(Disclaimer: I'm one of the authors of TernFS and while we evaluated Ceph I am n...

mgrandl · 2025-09-18T15:47:24 1758210444

There are definitely insanely large Ceph deployments. I have seen hundreds of PBs in production myself. Also your usecase sounds like something that should be quite manageable for Ceph to handle due to limited metadata activity, which tends to be the main painpoint with CephFS.

rostayob · 2025-09-18T16:11:29 1758211889

I'm not fully up to date since we looked into this a few years ago, at the time the CERN deployments of Ceph were cited as particularly large examples and they topped out at ~30PB.

Also note that when I say "single deployment" I mean that the full storage capacity is not subdivided in any way (i.e. there are no "zones" or "realms" or similar concepts). We wanted this to be the case after experiencing situations where we had significant overhead due to having to rebalance different storage buckets (albeit with a different piece of software, not Ceph).

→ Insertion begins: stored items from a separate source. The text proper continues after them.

-- ==== Sys2Proof/Machine/Commands.lean ====
section
/-!
DEFINITION. Host commands (R360 to R363, Table 11-10): their fetch and judgement, and what NOP, the SEQ_ commands (R181 to R184),
SPAN_READ (R247), PLAN_SWITCH (R448 to R450), TIME_PREF (R412), BANK_ASSIGN (R330), RING_RESET (R359) and GROUP_POWER (R143 to R145) do.
-/
namespace Sys2Proof.Machine

/-! ## Fetch (R361) -/

/-- Commands of a command ring that have been fetched and whose completions have not been written. -/
def outstanding (s : State) (i : Nat) : Nat :=
  (s.rings.cmds.filter (fun c => c.ring = i)).length + (s.rings.done.filter (fun e => e.1 = i)).length

/-- A command may be fetched from ring `i` (R347, R361): its completion ring has room for it, and no REBIND has stopped fetching. -/
def canFetch (s : State) (i : Nat) : Bool :=
  let g := s.ring (commandRing i)
  let c := s.ring (completionRing i)
  g.enable && decide (0 < indexDiff g.prod g.cons) && s.canIssue && !s.rings.fetchStop && c.enable &&
    decide (outstanding s i < 256) && decide ((outstanding s i : Int) < c.credit)

/-- A ring whose host address has failed (R363, Table 15-9). -/
def failRing (s : State) (r : Nat) : State := modRing s r (fun g => { g with enable := false, error := true })

/-- A command entry arrives: the consumer index moves, and a REBIND stops all fetching (R105, R345). -/
def takeEntry (s : State) (i : Nat) (entry : Bytes) : State :=
  let r := commandRing i
  let cons := (s.ring r).cons + 1
  let s := writeback (modRing s r (fun g => { g with cons := cons })) r cons
  let s := { s with rings := { s.rings with cmds := s.rings.cmds ++ [{ ring := i, entry := entry, started := false }]
                                            fetchStop := s.rings.fetchStop || opOf entry = 0x70 } }
  sweepBad s.rings.cmds.length s

/-- COMMAND_FETCH: the module reads the next entry of a command ring. A read, or a translation, that fails disables the ring (R363, R469). -/
def execCommandFetch (i : Nat) (fetched : ReadEnd) (entry : Bytes) (s : State) : Res :=
  if !(decide (i < 256) && canFetch s i) then .next s
  else
    let g := s.ring (commandRing i)
    let addr := g.base + 64 * (g.cons.toNat % (max g.size 1))
    match fetched with
    | .ok => .next (takeEntry (translate s addr) i (sub entry 0 64))
    | .poisoned => .next (failRing (noteRead (translate s addr) .poisoned) (commandRing i))
    | .completerAbort => .next (failRing (noteRead (translate s addr) .completerAbort) (commandRing i))
    | .unsupported => .next (failRing (noteRead (translate s addr) .unsupported) (commandRing i))
    | .timeout => .next (failRing (noteRead (translate s addr) .timeout) (commandRing i))
    | .translationError => .next (if s.pcie.atsEn && (cachedPage s addr).isNone then failRing (askPage s addr) (commandRing i) else s)
    | .noTag => .next s

/-! ## Start and judgement (R361, R363) -/

/-- Marks the first command with this ring and entry as started. -/
def markStarted : List Cmd → Nat → Bytes → List Cmd
  | [], _, _ => []
  | c :: l, i, e => if !c.started && c.ring = i && c.entry == e then { c with started := true } :: l else c :: markStarted l i e

/-- Starts the next command where it is one that `p` accepts (R361). -/
def startCmd (s : State) (p : Bytes → Bool) (k : State → Nat × Bytes → State) : Res :=
  match nextStart [] s.rings.cmds with
  | some c =>
    if s.coreClock && p c.entry then
      .next (k { s with rings := { s.rings with cmds := markStarted s.rings.cmds c.ring c.entry } } (c.ring, c.entry))
    else .next s
  | none => .next s

/-- The entry's own form (R360, R363): reserved bits and unused parameter bytes zero, RING_K zero without ON_RING. `used` are the
parameter fields of its opcode, as (offset, bytes). -/
def formOk (e : Bytes) (used : List (Nat × Nat)) : Bool :=
  decide (fld e 1 1 < 4) && (bit (fld e 1 1) 0 || fld e 2 2 = 0) &&
  (List.range 56).all (fun i => used.any (fun u => u.1 ≤ i + 8 && i + 8 < u.1 + u.2) || fld e (i + 8) 1 = 0)

/-- RING_K of an ON_RING command names a declared delivery ring (R363). -/
def onRingOk (s : State) (e : Bytes) : Bool := !bit (fld e 1 1) 0 || (s.cfg.ring? (fld e 2 2)).isSome

/-- The first of the checks of R363 that fails, as a status: form, permission, existence. -/
def judge (s : State) (e : Bytes) (used : List (Nat × Nat)) (form permitted exists_ : Bool) : Option Nat :=
  if !(formOk e used && form) then some 7
  else if !permitted then some 6
  else if !(onRingOk s e && exists_) then some 8
  else none

/-- The HOST quire permits an operation (R484). -/
def State.permits (s : State) (b : Nat) : Bool := bit s.cfg.host.permit b

/-- Completes a command that a check refuses, or goes on. -/
def orRefuse (s : State) (c : Nat × Bytes) (status : Option Nat) (k : State → State) : State :=
  match status with
  | some x => complete s c x 0
  | none => k s

/-! ## NOP and the SEQ_ commands -/

/-- NOP completes OK. -/
def execNop (s : State) : Res :=
  startCmd s (fun e => opOf e = 0x00) (fun s c => orRefuse s c (judge s c.2 [] true true true) (fun s => complete s c 0 0))

/-- A sequencer command waits for the frame whose work window opens next, in RUNNING (R181, R182). -/
def seqStart (act : Nat) (s : State) (c : Nat × Bytes) : State :=
  let q := fld c.2 8 1
  let open_ := match s.cfg.seq? q with
    | some e => e.hostOpen
    | none => true
  orRefuse s c (judge s c.2 [(8, 1)] true (s.permits 0 && open_) (s.cfg.seq? q).isSome) (fun s =>
    { s with seqCmds := s.seqCmds ++ [{ ring := c.1, entry := c.2, act := act, seq := q
                                        m := s.firstRun.map (fun r => max r s.windowAfter) }] })

/-- SEQ_ARM. -/
def execSeqArm (s : State) : Res := startCmd s (fun e => opOf e = 0x01) (seqStart 1)

/-- SEQ_DISARM. -/
def execSeqDisarm (s : State) : Res := startCmd s (fun e => opOf e = 0x02) (seqStart 2)

/-- SEQ_FORCE. -/
def execSeqForce (s : State) : Res := startCmd s (fun e => opOf e = 0x03) (seqStart 3)

/-! ## SPAN_READ (R247) -/

/-- The frames of a span as counts from the first, where every one is held and released. -/
def spanFrames (s : State) (ref first n : Nat) : Option (Nat × Nat) :=
  if 2 ^ 40 ≤ first then none
  else match s.countOfNo first with
    | none => none
    | some a =>
      if a + n ≤ s.released && (tget {} s.hist ref).frames.length ≠ 0 && decide (oldestHeld s ref ≤ (a : Int)) &&
          (heldFrame s ref (a : Int)).isSome && (heldFrame s ref ((a + n - 1 : Nat) : Int)).isSome then some (a, a + n - 1)
      else none

/-- SPAN_READ: the readout takes its place on its ring, or ends at once. -/
def spanStart (s : State) (c : Nat × Bytes) : State :=
  let e := c.2
  let ref := fld e 8 4
  let k := fld e 12 2
  let n := fld e 24 4
  orRefuse s c (judge s e [(8, 4), (12, 2), (16, 8), (24, 4), (28, 4)] true (s.permits 1)
      ((storedStreams s.cfg).contains ref && (s.cfg.ring? k).isSome && decide (fld e 16 8 < 2 ^ 40))) (fun s =>
    if n = 0 then complete s c 1 0
    else match spanFrames s ref (fld e 16 8) n with
      | none => complete s c 8 0
      | some (a, b) => pushReady { s with banks := { s.banks with readouts := s.banks.readouts + 1 } } (deliveryRing k)
          [.readout { cmd := c, stream := ref, next := a, last := b, tag := fld e 28 4, written := 0, serial := s.banks.readouts }])

/-- SPAN_READ. -/
def execSpanRead (s : State) : Res := startCmd s (fun e => opOf e = 0x10) spanStart

/-! ## PLAN_SWITCH (R448 to R450) -/

/-- PLAN_SWITCH: nothing, a switch at t_s, or a deferred switch (Table 14-5). One that finds PLL-S lost is cancelled like one whose PLL-S is lost before
t_s (DEDUCED, log entry 36). -/
def planStart (s : State) (c : Nat × Bytes) : State :=
  let p := fld c.2 8 1
  orRefuse s c (judge s c.2 [(8, 1)] true (s.permits 5) (s.cfg.plan? p).isSome) (fun s =>
    let now := planAt s (s.time.ticks + 1)
    if !bit s.cfg.host.planMask p then complete s c 6 0
    else if p = s.clocks.plan && now = p then complete s c 0 0
    else if ((s.cfg.plan? p).getD {}).conf == s.planNow.conf then
      (if s.clocks.pllS.lock && s.clocks.pllC.lock then
        { s with clocks := { s.clocks with pending := s.clocks.pending ++ [(p, s.time.ticks + 1, c.1, c.2)] } }
      else complete s c 5 0)
    else complete { s with clocks := { s.clocks with deferred := some p } } c 0 1)

/-- PLAN_SWITCH. -/
def execPlanSwitch (s : State) : Res := startCmd s (fun e => opOf e = 0x40) planStart

/-! ## TIME_PREF (R412) -/

/-- TIME_PREF waits for the next frame tick. -/
def prefStart (s : State) (c : Nat × Bytes) : State :=
  let d := fld c.2 8 1
  orRefuse s c (judge s c.2 [(8, 1)] (decide (d ≤ 2)) (s.permits 6) (d = 2 || (s.cfg.dom d).source ≠ 0)) (fun s =>
    { s with time := { s.time with prefCmds := s.time.prefCmds ++ [c] } })

/-- TIME_PREF. -/
def execTimePref (s : State) : Res := startCmd s (fun e => opOf e = 0x41) prefStart

/-! ## BANK_ASSIGN (R330) -/

/-- The host may give bank `b` to `owner` (R330); a fenced bank, or one that the control cluster is zeroing, has left the pool for that
time (R331, R337; DEDUCED). -/
def mayAssign (s : State) (b owner : Nat) : Bool :=
  s.banks.pool.contains b && (owner = 1 || (decide (0x10 ≤ owner) && decide (owner ≤ 0x1F))) && !s.fenced 0x06 b && !s.banks.zeroing

/-- A host write of a bank's owner: it takes effect, or is counted in BK_DENIED (R330). -/
def assignBank (s : State) (b owner : Nat) : State × Bool :=
  if mayAssign s b owner then ({ s with banks := { s.banks with owner := tput s.banks.owner b owner } }, true)
  else ({ s with banks := { s.banks with denied := satAdd 32 s.banks.denied 1 } }, false)

/-- BANK_ASSIGN makes the same write in command order. -/
def bankStart (s : State) (c : Nat × Bytes) : State :=
  let b := fld c.2 8 1
  orRefuse s c (judge s c.2 [(8, 1), (10, 2)] true true (decide (b < 136))) (fun s =>
    let (s, ok) := assignBank s b (fld c.2 10 2)
    complete s c (if ok then 0 else 6) 0)

/-- BANK_ASSIGN. -/
def execBankAssign (s : State) : Res := startCmd s (fun e => opOf e = 0x50) bankStart

/-! ## RING_RESET (R359) -/

/-- The reset of a delivery ring: its staged envelopes are dropped with CAUSE RESET, and the records with a data part on it and no
commit are lost. -/
def resetRing (s : State) (r : Nat) : State :=
  let s := dropStaged s r 5
  s.cfg.records.foldl (fun s q =>
    if q.whole && (recRing s.cfg q).map deliveryRing = some r then
      ((s.recd q.rec_).runs.filter (fun x => x.parts ≠ 0)).foldl (fun s x => loseRun s r q.rec_ x.no x.segment) s
    else s) s

/-- The reset of the dead-letter ring: its reserve is emptied, and what it held is counted in DL_DROPPED. -/
def resetDeadLetter (s : State) : State := dropStaged s dlRing 5

/-- RING_RESET: the RESULT is the number of envelopes discarded. -/
def resetStart (s : State) (c : Nat × Bytes) : State :=
  let r := fld c.2 8 2
  orRefuse s c (judge s c.2 [(8, 2)] true true (r = dlRing || (rkind r = 3 && (s.cfg.ring? (r - 7680)).isSome))) (fun s =>
    let n := (stagedOf (s.ring r).ready).length
    complete (if r = dlRing then resetDeadLetter s else resetRing s r) c 0 n)

/-- RING_RESET. -/
def execRingReset (s : State) : Res := startCmd s (fun e => opOf e = 0x51) resetStart

/-! ## GROUP_POWER (R143 to R145) -/

/-- What GROUP_POWER has in common for both directions; `k` is its effect on a group that has no power command in progress and is not
fenced. -/
def powerStart (s : State) (c : Nat × Bytes) (k : State → Nat → State) : State :=
  let g := fld c.2 8 1
  orRefuse s c (judge s c.2 [(8, 1), (9, 1)] (decide (fld c.2 9 1 ≤ 1)) (s.permits 7) (s.cfg.group? g).isSome) (fun s =>
    let e := s.group g
    if !bit s.cfg.host.groupMask g then complete s c 6 0
    else if e.powerCmd.isSome then complete s c 7 0
    else if s.fenced 0x01 g then complete s c 5 0 (2 ^ g)
    else k s g)

/-- GROUP_POWER_DOWN: the group powers down at the next tick, unless it is down already (R143, R145). -/
def execGroupPowerDown (s : State) : Res :=
  startCmd s (fun e => opOf e = 0x60 && fld e 9 1 ≠ 1) (fun s c => powerStart s c (fun s g =>
    if (s.group g).state == GState.down then complete s c 0 0
    else modGroup s g (fun e => { e with powerCmd := some c, downAt := some s.time.ticks })))

/-- A closed frame still waits for the group's data. -/
def groupOwes (s : State) (g : Nat) : Bool := s.laneUp g && (s.frames.drop 1).any (fun f => s.released < f.count && tget 0 f.need g ≠ 0)

/-- GROUP_POWER_DOWN_APPLY: at t_d the group's data is no longer taken; the island is off within 1 ms, and the command completes (R143).
The module waits until the frames before t_d have crossed the barrier, but not beyond the 1 ms. -/
def execGroupPowerDownApply (g : Nat) (s : State) : Res :=
  match (s.group g).downAt with
  | some d =>
    if d < s.time.ticks && (!groupOwes s g || decide (s.tickOf d + puMs ≤ s.now)) then
      let c := (s.group g).powerCmd
      let s := if s.laneUp g then sendTile s g 0x89 [] else s
      let s := modGroup (islandOff s g .down) g (fun e => { e with powerCmd := none, downAt := none, calibrated := false })
      .next (match c with
        | some c => complete s c 0 0
        | none => s)
    else .next s
  | none => .next s

/-- GROUP_POWER_UP: the island is powered at once, and steps 10 to 15 of Table 03-3 run for the group alone; a step that fails powers it
down again and is a significant fault of the group (R144). A GROUP that the module does not have is judged with any of the row's results (R363). -/
def execGroupPowerUp (r : GroupBoot) (s : State) : Res :=
  startCmd s (fun e => opOf e = 0x60 && fld e 9 1 = 1 && (fld e 8 1 = r.group || decide (16 ≤ fld e 8 1))) (fun s c => powerStart s c (fun s g =>
    if !((s.group g).state == GState.down) then complete s c 0 0
    else match bootFailure s r with
      | some (_, cause) =>
        let s := modGroup (noteFuse s r) g (fun e => { e with powerCmd := none })
        complete (detect s ⟨0x01, g⟩ cause 0 (faultFrameNow s 1)) c 5 0 (2 ^ g)
      | none => joinLater (modGroup (recordUnused (islandReady s r .settling) r) g (fun e => { e with powerCmd := some c })) g))

/-- GROUP_POWER_UP_REJOIN: at t_j the group's data counts again, and the command completes (R144). -/
def execGroupPowerUpRejoin (g : Nat) (s : State) : Res :=
  let e := s.group g
  match e.powerCmd, e.downAt, e.dataFrom with
  | some c, none, some j =>
    match atTick s j with
    | some s => .next (complete (modGroup s g (fun e => { e with powerCmd := none })) c 0 0)
    | none => .next s
  | _, _, _ => .next s

end Sys2Proof.Machine
end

If there are EB-scale Ceph deployments I'd love to hear more about them.

mrngm · 2025-09-19T11:54:52 1758282892

Ceph has opt-in telemetry since a couple of years. This dashboard[0] panel suggests there are about 4-5 clusters (that send telemetry) within the 32-64 PiB range.

It would be really interesting to see larger clusters join in on their telemetry as well.

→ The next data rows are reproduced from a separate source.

-- ==== Sys2Proof/Machine/Registers.lean ====
section
/-!
DEFINITION. What the registers of BAR0 read (R7, R92, R464, Tables 15-6 and 15-7): one function per block, over the register tables of
chapters 02 to 17, and the configuration space (R460 to R463).
-/
namespace Sys2Proof.Machine

/-- A word from its fields: (lowest bit, value). -/
def word (l : List (Nat × Nat)) : Nat := (l.foldl (fun a e => a + e.2 * 2 ^ e.1) 0) % 2 ^ 32

/-- A field of `n` bits from a signed value. -/
def sfield (n : Nat) (v : Int) : Nat := (v % (2 ^ n : Nat)).toNat

/-- Word `k` of a run of bytes, zero beyond its end. -/
def wordAt (b : Bytes) (o : Nat) : Nat := ofLe ((b.drop o).take 4)

/-! ## Identity block (Tables 02-11 to 02-14, 03-6 to 03-10, 15-7, 15-8, 15-12) -/

def copyCode : Option Copy → Nat
  | none => 0
  | some .a => 1
  | some .b => 2

/-- BIND_ERROR (Table 02-12). -/
def bindErrorReg (s : State) : Nat := word [(16, s.boot.errDetail), (14, copyCode s.boot.errCopy), (0, s.boot.errCode)]

/-- FOLIO_STATUS (Table 02-13). -/
def folioStatusReg (s : State) : Nat :=
  let b := s.boot
  word [(7, b2n b.subsysStale), (6, b2n b.sealAtBind), (5, b2n b.strictEffective), (4, b2n b.sealedChanged), (3, b2n b.bChecked),
    (2, b2n b.bValid), (1, b2n b.aChecked), (0, b2n b.aValid)]

/-- FLASH_STATUS (Table 15-12). -/
def flashStatusReg (s : State) : Nat :=
  let f := s.flashRegs
  word [(31, b2n f.busy.isSome), (30, b2n f.done), (29, b2n (!s.pins.sealOpenN)),
    (28, match f.busy with
      | some o => b2n o.waiting
      | none => 0), (0, f.result)]

/-- The identity block. -/
def identReg (s : State) (o : Nat) : Nat :=
  let b := s.boot
  if o = 0x00 then 0x102400A1
  else if o = 0x10 then modStateReg s
  else if o = 0x14 then word [(12, b.fwErrA), (8, b.fwErrB), (0, copyCode b.fwSlot)]
  else if o = 0x1C then b.startMs
  else if o = 0x20 then bindErrorReg s
  else if o = 0x24 then folioStatusReg s
  else if o = 0x28 then word [(16, b.errB), (0, b.errA)]
  else if o = 0x2C then b.folioSeq
  else if o = 0x30 then b.folioSerial % 2 ^ 32
  else if o = 0x34 then b.folioSerial / 2 ^ 32
  else if o = 0x38 then lidReg s
  else if 0x40 ≤ o && o < 0x60 then wordAt b.sealedHash (o - 0x40)
  else if o = 0x60 then s.pcie.irqStatus
  else if o = 0x64 then s.pcie.irqEnable
  else if o = 0x68 then s.pcie.irqVector
  else if o = 0x100 then word [(28, s.flashRegs.op), (0, s.flashRegs.len)]
  else if o = 0x104 then s.flashRegs.addr
  else if o = 0x108 then flashStatusReg s
  else if 0x200 ≤ o && o < 0x300 then
    let i := (o - 0x200) / 4
    (s.pcie.intx.filter (fun v => v / 32 = i)).foldl (fun a v => setBit a (v % 32) true) 0
  else if 0x400 ≤ o && o < 0x500 then wordAt s.flashRegs.data (o - 0x400)
  else 0

/-! ## TB_ (Tables 13-10 to 13-14) -/

def DomState.code : DomState → Nat
  | .off => 0 | .acquiring => 1 | .traced => 2 | .lost => 3

/-- TB_STATUS (Table 13-12). -/
def tbStatusReg (s : State) : Nat :=
  let t := s.time
  word [(6, match t.pref with
      | none => 0
      | some x => x + 1), (5, b2n (!s.clocks.pllS.lock)), (4, b2n t.slewing), (2, t.active.getD 3),
    (0, match t.tl with
      | .untraced => 0
      | .traced => 1
      | .coasting => 2)]

/-- Bytes 4 to 7 of a clockIdentity whose byte 0 is its highest, as a register holds them: byte 4 in bits [7:0] (R5, R59). -/
def idWord (id : Nat) : Nat := ofLe (le 4 (id % 2 ^ 32)).reverse

/-- The registers of domain `x`. -/
def domReg (s : State) (x o : Nat) : Nat :=
  let d := s.time.dom x
  let q := s.cfg.dom x
  if o = 0x00 then word [(28, d.state.code), (24, q.source), (16, q.ptpDomain), (8, sfield 8 d.logSync)]
  else if o = 0x04 then sfield 32 d.offsetNs
  else if o = 0x08 then (if q.source = 3 then 0 else sfield 32 d.delayNs)
  else if o = 0x0C then sfield 32 d.rate
  else if o = 0x10 then idWord d.gm
  else if o = 0x14 then d.gmHi
  else if o = 0x18 then d.rx
  else if o = 0x1C then d.err
  else 0

/-- TB_ETHp_STATUS.SPEED of a P_MODE (Tables 13-9 and 13-14). -/
def speedCode (mode : Nat) : Nat := if mode = 1 then 2 else if mode = 2 then 1 else 0

/-- The registers of port `p`. -/
def ethReg (s : State) (p o : Nat) : Nat :=
  let e := s.time.eth p
  if o = 0x00 then word [(31, b2n e.link), (29, speedCode (s.cfg.port p).pmode), (28, b2n (e.asked.any (fun a => (tget? e.arp a.1).isNone)))]
  else if o = 0x04 then e.tx
  else if o = 0x08 then e.rx
  else if o = 0x0C then e.rxDrop
  else 0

[0] https://telemetry-public.ceph.com/d/ZFYuv1qWz/telemetry?orgI...

mdaniel · 2025-09-19T14:37:09 1758292629

That was interesting, thank you. Other folks may also enjoy its sibling dashboard showing the used capacity https://telemetry-public.ceph.com/d/ZFYuv1qWz/telemetry?orgI...

mgrandl · 2025-09-18T16:41:59 1758213719

There are much larger Ceph clusters, but they are enterprise owned and not really publicly talked about. Sadly I can’t share what I personally worked on.

rostayob · 2025-09-18T17:05:41 1758215141

The question is whether there are single Ceph deployments are that large. I believe Hetzner uses Ceph for its cloud offering, and that's probably very large, but I'd imagine that no single tenant is storing hundreds of PBs in it. So it's very easy to shard across many Ceph instances. In our use-case we have a single tenant which stores 100s of PBs (and soon EBs).

ttfvjktesd · 2025-09-18T19:18:35 1758223115

Digital Ocean is also using Ceph[1]. I think these cloud providers could easily have 100s of PBs Clusters at their size, but it's not public information.

Even smaller company's (< 500 employees) in today's big data collection age often have more than 1 PB of total data in their enterprise pool. Hosters like Digital Ocean hosts thousands of these companies.

I do think that Ceph will hit performance issues at that size and going into the EB range will likely require code changes.

My best guess would be that Hetzner, Digital Ocean and similar, maintain their own internal fork of Ceph and have customizations that tightly addresses their particular needs.

[1]: https://www.digitalocean.com/blog/why-we-chose-ceph-to-build...

kachapopopow · 2025-09-18T16:00:44 1758211244

Ceph is more of: here's a raw block of data, do whatever the hell you want with it, not really good for immutable data.

mgrandl · 2025-09-18T16:40:15 1758213615

Well sure you would have to enforce immutability at the client side.

kachapopopow · 2025-09-18T18:57:32 1758221852

It's more that it has all the systems to allow mutability which add a lot of overhead when used as an immutable system.

eps · 2025-09-18T18:00:57 1758218457

Last point is an extremely important advantage that is often overlooked and denigrated. But having a complex system that you know inside-out because you made it from scratch pays in gold in the long term.

_jsmh · 2025-09-18T18:23:21 1758219801

Any compression at the filesystem level?

rostayob · 2025-09-18T18:32:59 1758220379

No, we have our custom compressor as well but it's outside the filesystem.